Material for the task:
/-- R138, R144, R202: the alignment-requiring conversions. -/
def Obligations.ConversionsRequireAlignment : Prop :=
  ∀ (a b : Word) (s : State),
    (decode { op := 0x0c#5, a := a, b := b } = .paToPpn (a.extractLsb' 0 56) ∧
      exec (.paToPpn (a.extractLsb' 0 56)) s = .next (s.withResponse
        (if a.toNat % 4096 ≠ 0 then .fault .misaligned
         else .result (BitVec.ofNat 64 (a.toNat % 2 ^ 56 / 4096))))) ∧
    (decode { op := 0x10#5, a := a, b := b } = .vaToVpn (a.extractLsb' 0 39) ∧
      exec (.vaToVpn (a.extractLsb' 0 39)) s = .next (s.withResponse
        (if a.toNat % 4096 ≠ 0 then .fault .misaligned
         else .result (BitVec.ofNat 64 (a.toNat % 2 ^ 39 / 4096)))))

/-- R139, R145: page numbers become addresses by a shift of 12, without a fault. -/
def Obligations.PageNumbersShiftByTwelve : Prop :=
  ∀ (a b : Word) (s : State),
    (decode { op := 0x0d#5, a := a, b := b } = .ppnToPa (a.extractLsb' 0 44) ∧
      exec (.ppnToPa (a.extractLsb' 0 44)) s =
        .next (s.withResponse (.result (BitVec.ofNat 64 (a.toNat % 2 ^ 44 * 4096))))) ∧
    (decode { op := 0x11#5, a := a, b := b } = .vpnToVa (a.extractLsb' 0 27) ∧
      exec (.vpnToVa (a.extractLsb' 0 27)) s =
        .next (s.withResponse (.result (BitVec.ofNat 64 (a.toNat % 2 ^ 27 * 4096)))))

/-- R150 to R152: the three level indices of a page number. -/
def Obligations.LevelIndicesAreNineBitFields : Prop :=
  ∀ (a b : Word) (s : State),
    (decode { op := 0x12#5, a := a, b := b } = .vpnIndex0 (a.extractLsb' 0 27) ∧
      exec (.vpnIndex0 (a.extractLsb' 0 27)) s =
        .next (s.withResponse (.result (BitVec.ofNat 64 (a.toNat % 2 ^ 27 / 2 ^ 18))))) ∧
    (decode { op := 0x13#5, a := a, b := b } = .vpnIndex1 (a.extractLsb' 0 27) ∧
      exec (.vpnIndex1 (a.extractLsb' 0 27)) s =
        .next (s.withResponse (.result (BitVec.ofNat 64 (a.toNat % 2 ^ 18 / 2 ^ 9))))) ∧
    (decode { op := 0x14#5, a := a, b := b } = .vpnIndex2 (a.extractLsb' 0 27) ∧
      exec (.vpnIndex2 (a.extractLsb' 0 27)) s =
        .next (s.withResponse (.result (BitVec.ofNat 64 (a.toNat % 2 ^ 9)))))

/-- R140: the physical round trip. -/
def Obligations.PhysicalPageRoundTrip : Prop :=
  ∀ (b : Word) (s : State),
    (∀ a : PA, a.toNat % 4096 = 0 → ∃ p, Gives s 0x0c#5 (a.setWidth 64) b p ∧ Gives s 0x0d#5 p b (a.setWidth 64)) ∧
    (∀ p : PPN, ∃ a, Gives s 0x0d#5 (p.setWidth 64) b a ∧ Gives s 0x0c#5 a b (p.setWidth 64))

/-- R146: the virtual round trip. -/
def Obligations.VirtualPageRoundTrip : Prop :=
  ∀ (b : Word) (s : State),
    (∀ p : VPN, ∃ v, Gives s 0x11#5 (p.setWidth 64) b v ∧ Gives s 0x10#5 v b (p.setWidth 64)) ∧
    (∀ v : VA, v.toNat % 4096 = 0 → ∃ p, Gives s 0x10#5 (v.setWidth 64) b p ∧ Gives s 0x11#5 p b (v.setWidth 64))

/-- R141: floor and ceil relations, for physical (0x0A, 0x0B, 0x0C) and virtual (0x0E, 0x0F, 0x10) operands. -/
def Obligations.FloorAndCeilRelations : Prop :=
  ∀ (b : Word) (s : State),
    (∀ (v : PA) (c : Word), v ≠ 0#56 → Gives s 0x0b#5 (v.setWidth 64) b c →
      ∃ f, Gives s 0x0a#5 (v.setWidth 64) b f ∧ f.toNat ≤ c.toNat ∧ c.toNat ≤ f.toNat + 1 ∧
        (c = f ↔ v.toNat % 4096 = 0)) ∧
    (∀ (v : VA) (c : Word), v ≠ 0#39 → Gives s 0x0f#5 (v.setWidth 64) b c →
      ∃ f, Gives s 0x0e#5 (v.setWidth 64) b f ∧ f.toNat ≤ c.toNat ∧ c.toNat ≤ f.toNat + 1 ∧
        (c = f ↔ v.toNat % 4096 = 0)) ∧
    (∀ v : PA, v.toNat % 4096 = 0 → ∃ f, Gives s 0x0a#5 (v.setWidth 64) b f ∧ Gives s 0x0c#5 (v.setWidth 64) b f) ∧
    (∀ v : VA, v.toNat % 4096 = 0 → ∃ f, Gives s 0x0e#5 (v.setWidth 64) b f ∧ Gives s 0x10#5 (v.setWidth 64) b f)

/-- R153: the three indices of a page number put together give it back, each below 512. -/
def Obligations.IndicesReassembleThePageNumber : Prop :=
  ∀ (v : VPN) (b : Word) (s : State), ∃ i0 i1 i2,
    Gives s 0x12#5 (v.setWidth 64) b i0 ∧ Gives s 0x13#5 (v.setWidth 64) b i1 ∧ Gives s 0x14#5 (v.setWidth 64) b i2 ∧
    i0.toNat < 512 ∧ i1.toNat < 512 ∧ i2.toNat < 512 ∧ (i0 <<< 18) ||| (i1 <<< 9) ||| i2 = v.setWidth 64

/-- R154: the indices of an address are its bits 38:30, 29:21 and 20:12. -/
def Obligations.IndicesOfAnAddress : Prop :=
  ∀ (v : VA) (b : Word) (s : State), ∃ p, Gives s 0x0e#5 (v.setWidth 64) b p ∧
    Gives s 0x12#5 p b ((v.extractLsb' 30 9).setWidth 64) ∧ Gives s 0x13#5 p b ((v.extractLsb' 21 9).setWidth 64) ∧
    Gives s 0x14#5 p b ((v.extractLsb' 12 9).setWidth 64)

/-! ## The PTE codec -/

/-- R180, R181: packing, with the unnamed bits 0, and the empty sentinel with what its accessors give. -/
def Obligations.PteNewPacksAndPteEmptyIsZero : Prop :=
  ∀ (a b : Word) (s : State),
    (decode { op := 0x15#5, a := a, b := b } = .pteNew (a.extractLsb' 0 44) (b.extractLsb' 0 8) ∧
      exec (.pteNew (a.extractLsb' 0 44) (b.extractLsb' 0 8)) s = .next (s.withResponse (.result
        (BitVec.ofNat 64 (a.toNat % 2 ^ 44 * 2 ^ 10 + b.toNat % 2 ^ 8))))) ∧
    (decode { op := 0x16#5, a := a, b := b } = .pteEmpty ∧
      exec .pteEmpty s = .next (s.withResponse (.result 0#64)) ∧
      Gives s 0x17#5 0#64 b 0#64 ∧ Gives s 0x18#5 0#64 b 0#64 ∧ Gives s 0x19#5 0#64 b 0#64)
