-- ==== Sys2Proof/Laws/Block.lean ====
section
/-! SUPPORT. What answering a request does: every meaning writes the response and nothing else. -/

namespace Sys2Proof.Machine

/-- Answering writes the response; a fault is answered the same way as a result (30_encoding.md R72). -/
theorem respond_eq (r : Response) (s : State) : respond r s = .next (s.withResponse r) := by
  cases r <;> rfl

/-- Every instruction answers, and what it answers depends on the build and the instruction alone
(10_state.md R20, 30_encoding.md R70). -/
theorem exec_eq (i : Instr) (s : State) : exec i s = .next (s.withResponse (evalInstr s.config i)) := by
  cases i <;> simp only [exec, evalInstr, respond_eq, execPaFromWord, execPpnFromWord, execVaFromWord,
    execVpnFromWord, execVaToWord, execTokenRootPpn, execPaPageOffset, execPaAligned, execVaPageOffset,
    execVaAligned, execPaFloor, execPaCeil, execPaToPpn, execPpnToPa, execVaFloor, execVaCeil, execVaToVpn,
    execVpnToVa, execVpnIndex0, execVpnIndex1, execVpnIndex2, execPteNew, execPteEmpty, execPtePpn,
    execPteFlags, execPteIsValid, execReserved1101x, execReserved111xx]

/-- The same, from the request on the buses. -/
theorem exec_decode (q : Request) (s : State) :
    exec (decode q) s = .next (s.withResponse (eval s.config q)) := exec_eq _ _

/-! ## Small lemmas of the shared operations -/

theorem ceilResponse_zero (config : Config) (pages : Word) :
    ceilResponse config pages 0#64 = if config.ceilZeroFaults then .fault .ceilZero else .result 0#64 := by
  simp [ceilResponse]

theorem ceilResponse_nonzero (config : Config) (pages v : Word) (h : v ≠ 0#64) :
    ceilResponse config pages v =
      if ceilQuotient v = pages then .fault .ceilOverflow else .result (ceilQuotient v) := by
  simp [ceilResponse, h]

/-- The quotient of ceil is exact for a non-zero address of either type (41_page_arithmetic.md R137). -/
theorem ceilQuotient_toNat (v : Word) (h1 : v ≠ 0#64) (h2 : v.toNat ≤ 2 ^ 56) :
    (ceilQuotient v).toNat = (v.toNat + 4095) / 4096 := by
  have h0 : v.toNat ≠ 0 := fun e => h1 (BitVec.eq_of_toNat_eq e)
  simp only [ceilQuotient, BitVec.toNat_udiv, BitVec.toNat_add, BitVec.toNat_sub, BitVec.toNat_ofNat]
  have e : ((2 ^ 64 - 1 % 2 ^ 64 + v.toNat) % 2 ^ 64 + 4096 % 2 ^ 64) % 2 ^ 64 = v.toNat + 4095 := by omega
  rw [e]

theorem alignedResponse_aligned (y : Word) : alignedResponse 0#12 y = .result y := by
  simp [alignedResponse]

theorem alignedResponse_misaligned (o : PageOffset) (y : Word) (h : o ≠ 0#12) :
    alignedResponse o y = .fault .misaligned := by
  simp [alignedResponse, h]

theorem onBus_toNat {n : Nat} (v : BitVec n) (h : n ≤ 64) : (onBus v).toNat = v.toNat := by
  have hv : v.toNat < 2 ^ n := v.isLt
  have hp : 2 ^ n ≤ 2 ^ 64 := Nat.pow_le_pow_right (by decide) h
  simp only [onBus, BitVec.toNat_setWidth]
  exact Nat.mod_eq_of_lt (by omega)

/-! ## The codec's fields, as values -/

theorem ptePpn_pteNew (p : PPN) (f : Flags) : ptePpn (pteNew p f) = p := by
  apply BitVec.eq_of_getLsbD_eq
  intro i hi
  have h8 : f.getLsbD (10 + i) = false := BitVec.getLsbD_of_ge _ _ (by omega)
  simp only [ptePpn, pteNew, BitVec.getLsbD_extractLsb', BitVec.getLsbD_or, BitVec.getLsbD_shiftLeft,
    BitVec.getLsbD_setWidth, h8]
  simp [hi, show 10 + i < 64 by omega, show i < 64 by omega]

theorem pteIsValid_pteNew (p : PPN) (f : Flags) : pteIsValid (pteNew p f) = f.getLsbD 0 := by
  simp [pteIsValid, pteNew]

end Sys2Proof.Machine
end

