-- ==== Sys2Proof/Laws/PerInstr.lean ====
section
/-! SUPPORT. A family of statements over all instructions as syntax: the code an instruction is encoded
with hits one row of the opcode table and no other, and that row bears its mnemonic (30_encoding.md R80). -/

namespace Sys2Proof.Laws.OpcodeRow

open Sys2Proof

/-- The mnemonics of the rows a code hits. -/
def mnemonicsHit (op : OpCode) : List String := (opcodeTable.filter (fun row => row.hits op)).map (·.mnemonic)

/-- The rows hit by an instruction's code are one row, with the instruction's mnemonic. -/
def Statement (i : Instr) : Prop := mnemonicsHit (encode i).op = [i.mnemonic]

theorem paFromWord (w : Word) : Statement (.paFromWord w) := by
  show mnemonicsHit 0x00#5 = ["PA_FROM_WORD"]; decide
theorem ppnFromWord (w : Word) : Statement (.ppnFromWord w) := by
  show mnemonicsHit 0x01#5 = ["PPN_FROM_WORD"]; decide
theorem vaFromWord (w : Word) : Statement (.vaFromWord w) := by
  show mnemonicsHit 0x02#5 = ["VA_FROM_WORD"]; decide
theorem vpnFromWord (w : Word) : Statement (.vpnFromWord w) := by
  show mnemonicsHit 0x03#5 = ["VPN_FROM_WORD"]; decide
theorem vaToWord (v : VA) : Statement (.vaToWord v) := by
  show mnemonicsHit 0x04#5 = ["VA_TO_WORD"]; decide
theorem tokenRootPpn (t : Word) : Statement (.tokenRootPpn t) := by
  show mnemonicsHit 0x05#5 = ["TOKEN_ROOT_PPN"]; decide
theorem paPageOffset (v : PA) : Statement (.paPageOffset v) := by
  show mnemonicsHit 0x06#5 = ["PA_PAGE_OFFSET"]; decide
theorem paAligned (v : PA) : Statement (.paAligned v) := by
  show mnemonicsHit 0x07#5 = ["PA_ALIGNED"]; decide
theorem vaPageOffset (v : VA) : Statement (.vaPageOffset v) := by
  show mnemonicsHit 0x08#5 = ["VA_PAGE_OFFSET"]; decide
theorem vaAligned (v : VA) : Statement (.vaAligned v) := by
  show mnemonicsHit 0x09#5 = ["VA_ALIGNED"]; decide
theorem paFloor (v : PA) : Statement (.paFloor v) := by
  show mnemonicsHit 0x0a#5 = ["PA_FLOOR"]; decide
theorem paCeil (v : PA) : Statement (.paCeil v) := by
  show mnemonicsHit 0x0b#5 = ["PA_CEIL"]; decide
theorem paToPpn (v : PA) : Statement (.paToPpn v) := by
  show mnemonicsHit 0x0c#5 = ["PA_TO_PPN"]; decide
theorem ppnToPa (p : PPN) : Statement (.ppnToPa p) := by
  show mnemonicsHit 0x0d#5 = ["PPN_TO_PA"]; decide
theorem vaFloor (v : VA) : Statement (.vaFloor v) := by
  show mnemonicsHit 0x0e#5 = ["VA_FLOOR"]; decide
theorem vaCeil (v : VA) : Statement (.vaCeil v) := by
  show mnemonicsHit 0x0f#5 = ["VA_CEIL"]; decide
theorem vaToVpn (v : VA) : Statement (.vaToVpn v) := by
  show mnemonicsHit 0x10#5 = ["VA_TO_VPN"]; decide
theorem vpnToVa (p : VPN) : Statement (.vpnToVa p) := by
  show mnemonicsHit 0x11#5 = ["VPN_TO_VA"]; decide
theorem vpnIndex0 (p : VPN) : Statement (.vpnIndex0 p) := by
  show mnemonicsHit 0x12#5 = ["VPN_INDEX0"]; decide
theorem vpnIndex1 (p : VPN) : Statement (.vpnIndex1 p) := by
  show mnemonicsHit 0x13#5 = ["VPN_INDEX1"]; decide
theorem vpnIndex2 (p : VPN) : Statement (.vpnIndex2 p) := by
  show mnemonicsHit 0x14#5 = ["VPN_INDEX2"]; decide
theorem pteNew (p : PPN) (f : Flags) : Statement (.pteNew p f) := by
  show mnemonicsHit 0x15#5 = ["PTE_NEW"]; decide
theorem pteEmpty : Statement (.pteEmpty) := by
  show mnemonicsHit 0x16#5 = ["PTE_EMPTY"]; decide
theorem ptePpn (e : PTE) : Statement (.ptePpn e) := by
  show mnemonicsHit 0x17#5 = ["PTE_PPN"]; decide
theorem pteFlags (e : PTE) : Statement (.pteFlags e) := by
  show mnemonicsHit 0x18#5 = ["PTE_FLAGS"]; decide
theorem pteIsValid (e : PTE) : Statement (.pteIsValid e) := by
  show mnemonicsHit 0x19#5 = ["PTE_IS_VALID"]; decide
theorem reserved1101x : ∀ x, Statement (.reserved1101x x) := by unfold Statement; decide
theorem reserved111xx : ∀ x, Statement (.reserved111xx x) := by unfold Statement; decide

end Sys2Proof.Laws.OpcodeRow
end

Try it:
For the string "else", find every line of the material that contains it, and copy each one.

Result:
         else .result (BitVec.ofNat 64 (a.toNat % 2 ^ 56 / 4096))))) ∧
         else .result (BitVec.ofNat 64 (a.toNat % 2 ^ 39 / 4096)))))
/-! SUPPORT. What answering a request does: every meaning writes the response and nothing else. -/
    ceilResponse config pages 0#64 = if config.ceilZeroFaults then .fault .ceilZero else .result 0#64 := by
      if ceilQuotient v = pages then .fault .ceilOverflow else .result (ceilQuotient v) := by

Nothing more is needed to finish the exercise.